━━ THE RECORDS

-- ==== Sys2Proof/Machine/HostRegs.lean ====
section
/-! DEFINITION. Register access: what a read shows and captures (R12, R13), what a write does under access codes and stated ranges (R11,
R109, R168, R412, R433, R446) and the actions it starts, schedule-owned registers (R28), and the messages of R201. -/

namespace Sys2Proof.Machine

/-- The state after an effect that runs on. -/
def State.eff (s : State) (f : State → Out) : State :=
  match f s with
  | .next t => t
  | _ => s

-- Reads

/-- KERNEL_COUNT of the applied sheaf; none while no sheaf is applied. -/
def State.kernelCount (s : State) : Option Nat := s.shf.applied.map (fun sh => leAt sh.hdr 44 2)

/-- SHF_KOVF_CNT as it reads (R145). -/
def State.kovfShown (s : State) : Word :=
  let k := s.get R.SHF_KOVF_SEL.KERNEL
  if k < s.kernelCount.getD 0 then
    BitVec.ofNat 32 (sparseGet 0 s.shf.kovf k % 2 ^ 31 + (if s.shf.kovfOvf.contains k then 2 ^ 31 else 0))
  else 0

/-- TIL_TSTAT as it reads: the tile that TIL_SEL names (R389). -/
def State.tileShown (s : State) : Word :=
  let x := s.tile (s.get R.TIL_SEL.TILE)
  let b (c : Bool) (i : Nat) : Nat := if c then 2 ^ i else 0
  BitVec.ofNat 32 (x.st % 8 + b x.ovf 3 + b x.winfault 4 + b x.protfault 5 + b x.eccu 6 + x.kernel % 4096 * 256)

/-- A register word as a read returns it: what is computed on reading, and WS and WO fields as 0 (R11). -/
def State.shown (s : State) (addr : Nat) (d : RegDesc) : Word :=
  if addr = R.SHF_NOW.w.addr then s.shfNow
  else if addr = R.SHF_KOVF_CNT.w.addr then s.kovfShown
  else if addr = R.TIL_TSTAT.w.addr then s.tileShown
  else if addr = R.TIL_TCYC.w.addr then BitVec.ofNat 32 ((s.tile (s.get R.TIL_SEL.TILE)).cycles % 2 ^ 21)
  else if addr % 0x100 = 0x04 ∧ 0x51000 ≤ addr ∧ addr < 0x55000 then
    (s.word addr &&& 0xFFFFFFF0) ||| BitVec.ofNat 32 (s.muteShown ((addr - 0x51000) / 0x100))
  else if addr % 0x100 = 0x0C ∧ 0x51000 ≤ addr ∧ addr < 0x55000 then s.dutyShown ((addr - 0x51000) / 0x100)
  else s.word addr &&& ~~~ (BitVec.ofNat 32 d.ws ||| BitVec.ofNat 32 d.wo)

/-- COUNTER_READ (R477): a read of SEC_CTR_LO captures SEC_CTR_HI. -/
def execCounterRead (s : State) : Out := .next (s.put R.SEC_CTR_HI.LAST (s.loft.lastCtr / 2 ^ 32))

/-- What a read captures before it returns (R13). -/
def State.readCapture (s : State) (a n : Nat) : State :=
  if a = R.TIM_NOW0.w.addr then s.readNow
  else if a = R.DPD_BANKI.w.addr then s.eff execBankReadI
  else if a = R.DMA_DWIN_RDLO.w.addr then s.eff execDescriptorRead
  else if a = (R.MON_SRES_k.w 0).addr then s.slotRead n
  else if a = R.SHF_ID_LO.w.addr then s.put R.SHF_ID_HI.ID (s.hdr 52 4)
  else if a = R.SEC_CTR_LO.w.addr then s.eff execCounterRead
  else if a = R.TAL_WIN0.w.addr then s.eff (fun t => execTallyWindowRead t 0)
  else s

/-- A read by the host: the value, and the state after it. An unmapped address reads 0 (R12). -/
def State.hostRead (s : State) (addr : Nat) : Word × State :=
  match regDesc s.part addr with
  | none => (0, s)
  | some d =>
    let t := s.readCapture d.addr ((addr - d.addr) / 0x100)
    (t.shown addr d, if addr = R.DPD_BANKQ.w.addr then t.eff execBankReadQ else t)

-- Writes

/-- Fields whose stated range is narrower than their bits, with that range; an RW value outside it leaves the field unchanged. (Log: 58 DEDUCED, 59 DEDUCED, 62 DEDUCED) -/
def State.fieldRanges (s : State) (a : Nat) : List (Fld × (Nat → Bool)) :=
  let within (lo hi : Nat) (x : Nat) : Bool := decide (lo ≤ x ∧ x ≤ hi)
  if a = R.TIM_CTRL.w.addr then
    [(R.TIM_CTRL.PPS_MODE, within 0 2), (R.TIM_CTRL.SYNC_LOG, fun x => x == 0 || decide (9 ≤ x)), (R.TIM_CTRL.TC_EN, fun _ => s.part.ex)]
  else if a = R.TIM_STEPTHR.w.addr then [(R.TIM_STEPTHR.STEPTHR, within 100 1000000)]
  else if a = R.TIM_PATHTHR.w.addr then [(R.TIM_PATHTHR.PATHTHR, within 10 10000)]
  else if a = R.TIM_LOCKTHR.w.addr then [(R.TIM_LOCKTHR.LOCKTHR, within 20 10000)]
  else if a = R.TIM_HOLDOVER.w.addr then [(R.TIM_HOLDOVER.LIMIT, within 0 86400)]
  else if a = R.TIM_ASYM_CAS.w.addr then [(R.TIM_ASYM_CAS.ASYM, fun _ => s.part.ex)]
  else if a = R.TIM_PPSCFG.w.addr then [(R.TIM_PPSCFG.WIDTH, within 1 500), (R.TIM_PPSCFG.PPS_LIMIT, within 10 65535)]
  else if a = R.TIM_FSYNCCFG.w.addr then [(R.TIM_FSYNCCFG.PERIOD_LOG, within 0 10)]
  else if a = R.SHF_KOVF_SEL.w.addr then [(R.SHF_KOVF_SEL.KERNEL, fun x => decide (x < s.kernelCount.getD 4096))]
  else if a = R.LNK_CFG.w.addr then
    [(R.LNK_CFG.MAXRATE, within 0 2), (R.LNK_CFG.MINLANES_U, within 1 s.part.ulanes), (R.LNK_CFG.MINLANES_C, fun x => s.part.ex && within 1 8 x)]
  else if a = R.MEM_DCTL.w.addr then [(R.MEM_DCTL.SR_IDLE, within 1 255), (R.MEM_DCTL.RT_STEP, within 2 20)]
  else if a = R.MON_CTRL.w.addr then [(R.MON_CTRL.CAL_STEP, within 0 20)]
  else if a = (R.MON_LCTL_n.w 0).addr then [(R.MON_LCTL_n.COUNT 0, within 1 15)]
  else []

/-- RW bits that the part lacks: the scan mask of absent monitor channels (R436). -/
def Part.rwAbsent (p : Part) (a : Nat) : Word := if a = R.MON_SCAN2.w.addr ∧ !p.paths64 then 0x30000000 else 0

/-- The RW bits that a write changes. (Log: 58 DEDUCED) -/
def State.writeMask (s : State) (d : RegDesc) (v : Word) : Word :=
  (s.fieldRanges d.addr).foldl (fun m r => if r.2 (r.1.read v) then m else m &&& ~~~ r.1.mask)
    (BitVec.ofNat 32 d.rw &&& ~~~ s.part.rwAbsent d.addr)

/-- Registers whose writes act through an operation of their own alone. -/
def actsAlone (a : Nat) : Bool :=
  [R.SHF_KOVF_CNT.w.addr, R.LNK_SLEEP.w.addr, R.RFE_TRIP_LO.w.addr, R.RFE_TRIP_HI.w.addr, R.RFE_ALERT.w.addr, R.TIL_TSTAT.w.addr,
   (R.DMA_RLEN_n.w 0).addr].contains a

/-- RW fields take the written value, and a 1 clears a W1C bit (R11), in the TIM registers at the next Sync (R109). -/
def State.regStore (s : State) (addr : Nat) (d : RegDesc) (v : Word) : State :=
  if actsAlone d.addr then s
  else if timSticky.contains d.addr then s.timClear addr (v &&& BitVec.ofNat 32 d.w1c)
  else
    let k := s.writeMask d v
    s.setWord addr (((s.word addr &&& ~~~ k) ||| (v &&& k)) &&& ~~~ (v &&& BitVec.ofNat 32 d.w1c))

/-- LNK_SLEEP: each bit that changes puts its half to sleep or wakes it; bits of absent lanes are ignored (R168). (Log: 60 DEDUCED) -/
def State.sleepWrite (s : State) (v : Word) : State :=
  s.each (List.range 24) (fun i t =>
    if !t.part.hasLane i || bit v.toNat i == bit (t.word R.LNK_SLEEP.w.addr).toNat i then t
    else if bit v.toNat i then t.eff (execLaneSleep i) else t.eff (execLaneWake i))

/-- LNK_LCTL_n: `was` is DISABLE before the write. (Log: 60 DEDUCED) -/
def State.laneWrite (s : State) (n : Nat) (was : Bool) (v : Word) : State :=
  let a := if bit v.toNat 3 && !was then s.eff (execLaneDisable n) else s
  let b := if bit v.toNat 1 then a.eff (execBitslip n) else a
  if bit v.toNat 2 then b.eff (execLaneRetrain n) else b

/-- Clear flags of the tile that TIL_SEL names (R389). -/
def State.tileClear (s : State) (v : Word) : State :=
  let k := s.get R.TIL_SEL.TILE
  let x := s.tile k
  s.setTile k { x with
    ovf := x.ovf && !bit v.toNat 3
    winfault := x.winfault && !bit v.toNat 4
    protfault := x.protfault && !bit v.toNat 5
    eccu := x.eccu && !bit v.toNat 6 }

/-- What a write of register `a`, instance `n`, starts beside what it stores; `s` is the state before the write. (Log: 61 DEDUCED, 109 DEDUCED) -/
def State.writeAction (s t : State) (a n : Nat) (v : Word) : State :=
  let x := v.toNat
  if a = R.SYS_RESETCTL.w.addr then (if bit x 0 then t.softWrite (R.SYS_RESETCTL.KEY.read v) else t)
  else if a = R.TIM_CTRL.w.addr then (if s.flag R.TIM_CTRL.SERVO_EN && !bit x 0 then t.servoOff else t)
  else if a = R.SHF_KOVF_CNT.w.addr then
    (if bit x 31 then { t with shf := { t.shf with kovfOvf := t.shf.kovfOvf.filter (· != t.get R.SHF_KOVF_SEL.KERNEL) } } else t)
  else if a = R.LNK_PCTL.w.addr then
    let u := if bit x 0 then t.eff execUpRestart else t
    if bit x 1 then u.eff execCasRestart else u
  else if a = R.LNK_SLEEP.w.addr then t.sleepWrite v
  else if a = (R.LNK_LCTL_n.w 0).addr then t.laneWrite n (s.flag (R.LNK_LCTL_n.DISABLE n)) v
  else if a = (R.RXC_ATTN_n.w 0).addr then (if s.shf.applied.isSome && !s.rxPaths.contains n then s else t)
  else if a = R.RFE_CALREQ.w.addr then t.calWrite (R.RFE_CALREQ.KINDS.read v) (R.RFE_CALREQ.CHIPLETS.read v)
  else if R.RFE_CALSTAT0.w.addr ≤ a ∧ a ≤ R.RFE_CALSTAT3.w.addr then (if bit x 11 then t.calRelease ((a - R.RFE_CALSTAT0.w.addr) / 4) else t)
  else if a = R.RFE_FSBCMD.w.addr then (if bit x 24 then t.fsbGo v else t)
  else if a = R.RFE_TRIP_LO.w.addr then t.each (maskList x 32) (fun p t => t.tripClear p)
  else if a = R.RFE_TRIP_HI.w.addr then t.each (maskList x 32) (fun p t => t.tripClear (32 + p))
  else if a = R.RFE_ALERT.w.addr then t.each (maskList (R.RFE_ALERT.LATCH.read v) 8) (fun k t => t.latchClear k)
  else if a = R.TIL_TSTAT.w.addr then t.tileClear v
  else if a = R.MEM_DCTL.w.addr then
    let u := if bit x 0 then t else t.srExit false
    if bit x 24 then u.eff execDramTrain else u
  else if a = R.DMA_DWIN_HI.w.addr then t.eff (execDescriptorStore v)
  else if a = (R.DMA_CHCTL_n.w 0).addr then
    let u := if bit x 25 then t.eff (execDmaClear n) else t
    if bit x 24 then u.eff (execDmaGo n) else u
  else if a = (R.DMA_RLEN_n.w 0).addr then t.eff (execRingLengthWrite n (v.setWidth 30))
  else if a = (R.DMA_RACK_n.w 0).addr then t.eff (execRingAck n (v.setWidth 30))
  else if a = R.MON_CTRL.w.addr then (if bit x 1 then t.monCal else t)
  else if a = R.MON_URG.w.addr then (if bit x 8 then t.urgentGo (R.MON_URG.CH.read v) else t)
  else if R.MON_ALM0.w.addr ≤ a ∧ a ≤ R.MON_ALM2.w.addr then t.monRelease
  else t

/-- A register is schedule-owned while the sheaf runs (R28, R311, R433). (Log: 54 DEDUCED, 56 DEDUCED) -/
def State.schedOwned (s : State) (addr : Nat) : Bool :=
  match regDesc s.part addr with
  | some d => s.running && (d.addr == (R.RXC_ATTN_n.w 0).addr
      || (d.addr == (R.DMA_CHCTL_n.w 0).addr && s.scheduled ((addr - d.addr) / 0x100)))
  | none => false

/-- A write by the host: nothing at an unmapped address (R12), discarded at a schedule-owned register (R28), and nothing more once a
software reset holds the logic. (Log: 55 DEDUCED, 57 DEDUCED) -/
def State.hostWrite (s : State) (addr : Nat) (v : Word) : State :=
  match regDesc s.part addr with
  | none => s
  | some d => if s.boot.inReset || s.schedOwned addr then s else s.writeAction (s.regStore addr d v) d.addr ((addr - d.addr) / 0x100) v

/-- REGISTER_WRITE (R11): one whole aligned word (R13). (Log: 57 DEDUCED) -/
def execRegisterWrite (addr value : BitVec 32) (s : State) : Out :=
  .next (if addr.toNat % 4 = 0 then s.hostWrite addr.toNat value else s)

-- REG_READ and REG_WRITE (R201)

/-- The checks of ADDR, COUNT and the reserved bytes. (Log: 49 DEDUCED) -/
def regChecks (body : List Byte) : List (Option (Nat × Nat)) :=
  let addr := leAt body 0 4
  let n := leAt body 4 2
  [chk (addr % 4 == 0) rcRange 16,
   chk (decide (1 ≤ n ∧ n ≤ 64 ∧ addr + 4 * (n - 1) ≤ 0xFFFFFFFC)) rcRange 20,
   chk (leAt body 6 2 == 0) rcRange 22]

/-- Read `n` consecutive registers, in order. -/
def State.readRegs (s : State) : Nat → Nat → List Word × State
  | 0, _ => ([], s)
  | n + 1, addr =>
    let r := s.hostRead addr
    let q := r.2.readRegs n (addr + 4)
    (r.1 :: q.1, q.2)

/-- Write consecutive registers, in order. (Log: 55 DEDUCED) -/
def State.writeRegs (s : State) (addr : Nat) : List Word → State
  | [] => s
  | v :: r => (s.hostWrite addr v).writeRegs (addr + 4) r

/-- A read of the descriptor window meets a poisoned word (R392, R418). (Log: 274 DEDUCED) -/
def State.windowFails (s : State) (addr n : Nat) : Bool :=
  decide (addr ≤ R.DMA_DWIN_RDLO.w.addr ∧ R.DMA_DWIN_RDLO.w.addr < addr + 4 * n) && s.granPoisoned s.windowWord 8

/-- REG_READ: one REG_DATA answers it; a read that the firmware cannot serve is refused with INTERNAL (R392). -/
def execRegRead (m : Msg) (s : State) : Out :=
  s.mplane (.regRead m) 0x02 m
    (match s.rx 1 0x02 m with
     | .done t => t
     | .take t =>
       match firstFail (regChecks m.body) with
       | some r => t.nackAt (m.asker 1 0x02) r.1 r.2
       | none =>
         if t.windowFails (leAt m.body 0 4) (leAt m.body 4 2) then t.nack (m.asker 1 0x02) rcInternal
         else
         let q := (t.passed 1 m).readRegs (leAt m.body 4 2) (leAt m.body 0 4)
         (q.2.transmit m.port 1 0x03 1 m.src.toNat 0 (m.body.take 8 ++ (q.1.map (fun w => leBytes 4 w.toNat)).flatten)).ackIf 1 0x02 m false 0)

/-- REG_WRITE: refused whole when it names a schedule-owned register. (Log: 53 DEDUCED, 54 DEDUCED) -/
def execRegWrite (m : Msg) (s : State) : Out :=
  s.mplane (.regWrite m) 0x04 m
    (match s.rxVia 1 0x04 m false (fun p s => s.forwardMsg p 1 0x04 m) with
     | .done t => t
     | .take t =>
       let addr := leAt m.body 0 4
       let n := leAt m.body 4 2
       match firstFail (regChecks m.body ++ [m.lenIs (8 + 4 * n)] ++
           (List.range n).map (fun i => chk (!t.schedOwned (addr + 4 * i)) rcSchedOwned (24 + 4 * i))) with
       | some r => t.nackAt (m.asker 1 0x04) r.1 r.2
       | none =>
         ((t.passed 1 m).writeRegs addr ((List.range n).map (fun i => BitVec.ofNat 32 (leAt m.body (8 + 4 * i) 4)))).ackIf 1 0x04 m false 0)

end Sys2Proof.Machine
end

━━━━

ABOUT THIS EXERCISE.
Working through the records, copy each line in which the word "DEDUCED" appears.

SOLUTION TO THE PROBLEM.
/-- Fields whose stated range is narrower than their bits, with that range; an RW value outside it leaves the field unchanged. (Log: 58 DEDUCED, 59 DEDUCED, 62 DEDUCED) -/
/-- The RW bits that a write changes. (Log: 58 DEDUCED) -/
/-- LNK_SLEEP: each bit that changes puts its half to sleep or wakes it; bits of absent lanes are ignored (R168). (Log: 60 DEDUCED) -/
/-- LNK_LCTL_n: `was` is DISABLE before the write. (Log: 60 DEDUCED) -/
/-- What a write of register `a`, instance `n`, starts beside what it stores; `s` is the state before the write. (Log: 61 DEDUCED, 109 DEDUCED) -/
/-- A register is schedule-owned while the sheaf runs (R28, R311, R433). (Log: 54 DEDUCED, 56 DEDUCED) -/
software reset holds the logic. (Log: 55 DEDUCED, 57 DEDUCED) -/
/-- REGISTER_WRITE (R11): one whole aligned word (R13). (Log: 57 DEDUCED) -/
/-- The checks of ADDR, COUNT and the reserved bytes. (Log: 49 DEDUCED) -/
/-- Write consecutive registers, in order. (Log: 55 DEDUCED) -/
/-- A read of the descriptor window meets a poisoned word (R392, R418). (Log: 274 DEDUCED) -/
/-- REG_WRITE: refused whole when it names a schedule-owned register. (Log: 53 DEDUCED, 54 DEDUCED) -/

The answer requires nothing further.